» WHAT IS BEING ASKED: Look for the word "that". Copy every line of the listing where it occurs.
===
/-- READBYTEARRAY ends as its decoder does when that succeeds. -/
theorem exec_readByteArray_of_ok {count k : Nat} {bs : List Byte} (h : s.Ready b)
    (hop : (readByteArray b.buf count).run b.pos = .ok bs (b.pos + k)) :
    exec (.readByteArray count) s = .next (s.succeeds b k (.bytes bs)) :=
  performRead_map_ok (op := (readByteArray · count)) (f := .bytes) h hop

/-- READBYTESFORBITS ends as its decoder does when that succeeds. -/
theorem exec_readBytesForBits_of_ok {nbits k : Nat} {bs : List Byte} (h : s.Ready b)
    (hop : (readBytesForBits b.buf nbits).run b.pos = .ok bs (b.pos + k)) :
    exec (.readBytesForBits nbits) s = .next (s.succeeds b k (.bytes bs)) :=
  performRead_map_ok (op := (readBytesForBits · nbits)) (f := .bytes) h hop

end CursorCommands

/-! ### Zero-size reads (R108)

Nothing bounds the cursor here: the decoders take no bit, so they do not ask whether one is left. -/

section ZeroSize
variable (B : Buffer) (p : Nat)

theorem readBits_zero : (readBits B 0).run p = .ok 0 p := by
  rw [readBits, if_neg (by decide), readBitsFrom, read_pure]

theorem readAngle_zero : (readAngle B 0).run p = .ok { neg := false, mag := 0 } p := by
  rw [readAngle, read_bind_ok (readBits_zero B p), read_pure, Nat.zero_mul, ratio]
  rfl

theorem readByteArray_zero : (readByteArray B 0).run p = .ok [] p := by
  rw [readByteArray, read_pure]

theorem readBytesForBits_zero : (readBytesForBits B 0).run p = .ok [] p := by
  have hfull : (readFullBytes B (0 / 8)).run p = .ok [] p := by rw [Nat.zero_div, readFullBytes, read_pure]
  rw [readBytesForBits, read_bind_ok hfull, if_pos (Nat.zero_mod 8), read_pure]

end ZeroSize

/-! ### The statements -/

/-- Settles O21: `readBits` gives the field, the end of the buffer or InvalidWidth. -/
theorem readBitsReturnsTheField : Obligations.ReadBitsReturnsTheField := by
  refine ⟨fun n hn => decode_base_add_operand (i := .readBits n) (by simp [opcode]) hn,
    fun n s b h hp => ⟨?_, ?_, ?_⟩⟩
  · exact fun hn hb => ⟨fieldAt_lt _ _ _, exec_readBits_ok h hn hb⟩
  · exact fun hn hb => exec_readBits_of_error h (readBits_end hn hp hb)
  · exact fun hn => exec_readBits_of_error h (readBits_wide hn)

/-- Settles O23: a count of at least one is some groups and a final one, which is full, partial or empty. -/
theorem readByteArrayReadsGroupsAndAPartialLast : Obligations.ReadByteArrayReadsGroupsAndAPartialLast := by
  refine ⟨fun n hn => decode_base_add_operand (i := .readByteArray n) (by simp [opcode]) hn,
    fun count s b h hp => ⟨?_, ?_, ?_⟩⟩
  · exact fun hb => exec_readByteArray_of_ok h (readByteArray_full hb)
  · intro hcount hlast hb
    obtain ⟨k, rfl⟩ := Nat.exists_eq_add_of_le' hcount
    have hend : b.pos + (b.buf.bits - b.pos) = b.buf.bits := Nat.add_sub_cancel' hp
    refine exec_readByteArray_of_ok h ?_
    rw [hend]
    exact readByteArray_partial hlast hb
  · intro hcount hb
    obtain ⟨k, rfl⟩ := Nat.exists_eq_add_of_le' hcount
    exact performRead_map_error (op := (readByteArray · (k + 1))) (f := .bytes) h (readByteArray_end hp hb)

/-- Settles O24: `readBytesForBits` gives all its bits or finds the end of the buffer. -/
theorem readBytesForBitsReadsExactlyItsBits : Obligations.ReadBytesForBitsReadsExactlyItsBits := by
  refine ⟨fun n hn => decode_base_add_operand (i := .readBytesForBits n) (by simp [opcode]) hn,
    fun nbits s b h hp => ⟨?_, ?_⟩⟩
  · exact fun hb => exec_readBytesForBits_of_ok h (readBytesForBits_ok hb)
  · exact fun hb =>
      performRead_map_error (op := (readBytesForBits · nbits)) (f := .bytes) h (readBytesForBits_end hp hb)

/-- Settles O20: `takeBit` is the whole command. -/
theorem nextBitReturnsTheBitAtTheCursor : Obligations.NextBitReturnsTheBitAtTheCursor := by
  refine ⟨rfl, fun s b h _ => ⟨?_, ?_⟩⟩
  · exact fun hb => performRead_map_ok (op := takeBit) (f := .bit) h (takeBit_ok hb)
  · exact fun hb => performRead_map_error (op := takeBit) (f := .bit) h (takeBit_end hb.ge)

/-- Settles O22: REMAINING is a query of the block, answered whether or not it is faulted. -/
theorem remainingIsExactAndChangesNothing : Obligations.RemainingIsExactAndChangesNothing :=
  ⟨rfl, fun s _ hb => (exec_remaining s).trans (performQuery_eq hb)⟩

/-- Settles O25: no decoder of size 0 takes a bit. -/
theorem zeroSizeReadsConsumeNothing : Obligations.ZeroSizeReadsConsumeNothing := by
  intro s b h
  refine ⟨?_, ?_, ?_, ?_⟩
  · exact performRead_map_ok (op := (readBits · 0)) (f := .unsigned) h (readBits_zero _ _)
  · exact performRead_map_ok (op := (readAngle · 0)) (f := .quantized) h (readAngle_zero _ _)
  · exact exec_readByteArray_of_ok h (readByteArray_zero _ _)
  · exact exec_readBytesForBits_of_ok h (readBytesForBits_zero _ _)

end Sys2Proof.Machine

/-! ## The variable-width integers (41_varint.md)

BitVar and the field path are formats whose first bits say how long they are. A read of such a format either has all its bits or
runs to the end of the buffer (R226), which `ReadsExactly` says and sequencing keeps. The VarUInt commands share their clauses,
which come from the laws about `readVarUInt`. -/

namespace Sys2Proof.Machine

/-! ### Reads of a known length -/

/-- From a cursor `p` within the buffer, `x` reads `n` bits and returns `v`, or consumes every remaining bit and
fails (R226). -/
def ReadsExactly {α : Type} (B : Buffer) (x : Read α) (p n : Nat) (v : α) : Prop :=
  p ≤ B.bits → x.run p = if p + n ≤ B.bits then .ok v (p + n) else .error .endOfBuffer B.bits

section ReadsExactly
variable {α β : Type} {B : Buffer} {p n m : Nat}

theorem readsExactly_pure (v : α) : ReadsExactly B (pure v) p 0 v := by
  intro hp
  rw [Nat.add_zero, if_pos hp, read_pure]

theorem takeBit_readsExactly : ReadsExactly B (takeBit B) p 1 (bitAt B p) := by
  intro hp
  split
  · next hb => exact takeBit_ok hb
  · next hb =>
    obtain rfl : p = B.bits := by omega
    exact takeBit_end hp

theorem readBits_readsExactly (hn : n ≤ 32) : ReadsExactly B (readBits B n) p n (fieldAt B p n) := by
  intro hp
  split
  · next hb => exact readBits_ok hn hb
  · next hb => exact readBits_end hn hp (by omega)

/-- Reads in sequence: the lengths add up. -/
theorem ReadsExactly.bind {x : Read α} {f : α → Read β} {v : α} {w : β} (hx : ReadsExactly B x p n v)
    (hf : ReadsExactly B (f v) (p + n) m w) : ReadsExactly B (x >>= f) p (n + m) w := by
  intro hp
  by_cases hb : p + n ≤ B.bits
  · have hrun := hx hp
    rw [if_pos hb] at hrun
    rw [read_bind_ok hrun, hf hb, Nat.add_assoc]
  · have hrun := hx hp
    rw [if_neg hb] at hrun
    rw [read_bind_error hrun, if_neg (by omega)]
===
» ANSWER TO THIS EXERCISE:
/-- READBYTEARRAY ends as its decoder does when that succeeds. -/
/-- READBYTESFORBITS ends as its decoder does when that succeeds. -/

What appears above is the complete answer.